Excerpts from a dataset:
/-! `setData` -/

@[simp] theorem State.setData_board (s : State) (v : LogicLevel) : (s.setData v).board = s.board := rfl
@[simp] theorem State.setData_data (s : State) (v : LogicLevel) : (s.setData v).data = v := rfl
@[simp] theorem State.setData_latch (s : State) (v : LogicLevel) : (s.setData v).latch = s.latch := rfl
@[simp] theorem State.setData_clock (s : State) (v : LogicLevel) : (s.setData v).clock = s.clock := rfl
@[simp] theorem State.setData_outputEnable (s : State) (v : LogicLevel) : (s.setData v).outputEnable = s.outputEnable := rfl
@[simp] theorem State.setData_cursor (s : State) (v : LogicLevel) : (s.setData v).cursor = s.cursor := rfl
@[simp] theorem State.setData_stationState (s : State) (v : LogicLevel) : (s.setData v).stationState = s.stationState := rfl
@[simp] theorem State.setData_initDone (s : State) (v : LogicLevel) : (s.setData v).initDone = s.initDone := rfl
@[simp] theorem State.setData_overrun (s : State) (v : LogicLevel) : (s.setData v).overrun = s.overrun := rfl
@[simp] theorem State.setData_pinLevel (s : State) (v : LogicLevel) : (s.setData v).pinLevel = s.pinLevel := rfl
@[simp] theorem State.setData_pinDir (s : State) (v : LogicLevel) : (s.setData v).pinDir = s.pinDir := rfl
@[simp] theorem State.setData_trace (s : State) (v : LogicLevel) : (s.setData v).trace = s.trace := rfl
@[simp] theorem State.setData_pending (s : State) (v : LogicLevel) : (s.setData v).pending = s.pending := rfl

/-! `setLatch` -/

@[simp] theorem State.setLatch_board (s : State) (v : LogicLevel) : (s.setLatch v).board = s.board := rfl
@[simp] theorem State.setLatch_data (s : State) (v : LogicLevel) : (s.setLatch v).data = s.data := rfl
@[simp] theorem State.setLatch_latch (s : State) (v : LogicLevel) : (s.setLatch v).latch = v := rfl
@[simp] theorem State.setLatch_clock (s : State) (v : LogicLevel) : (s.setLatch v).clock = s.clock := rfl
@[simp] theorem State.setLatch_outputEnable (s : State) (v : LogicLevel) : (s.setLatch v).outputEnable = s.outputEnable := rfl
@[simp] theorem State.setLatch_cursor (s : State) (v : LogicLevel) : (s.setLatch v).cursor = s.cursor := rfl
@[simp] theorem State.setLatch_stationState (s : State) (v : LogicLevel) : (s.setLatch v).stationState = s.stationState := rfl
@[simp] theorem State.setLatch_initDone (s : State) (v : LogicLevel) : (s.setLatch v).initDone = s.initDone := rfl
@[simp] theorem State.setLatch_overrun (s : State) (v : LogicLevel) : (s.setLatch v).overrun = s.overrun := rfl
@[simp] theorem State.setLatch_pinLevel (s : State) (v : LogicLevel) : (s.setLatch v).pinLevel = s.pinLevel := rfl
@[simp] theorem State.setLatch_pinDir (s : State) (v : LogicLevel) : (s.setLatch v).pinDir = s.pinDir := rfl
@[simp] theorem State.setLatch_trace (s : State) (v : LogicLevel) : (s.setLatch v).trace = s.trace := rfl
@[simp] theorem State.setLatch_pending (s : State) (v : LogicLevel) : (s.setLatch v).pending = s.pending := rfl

Exercise aim :: For the word "cursor", count the lines of the records that contain it and give only the number.

Written solution :: 2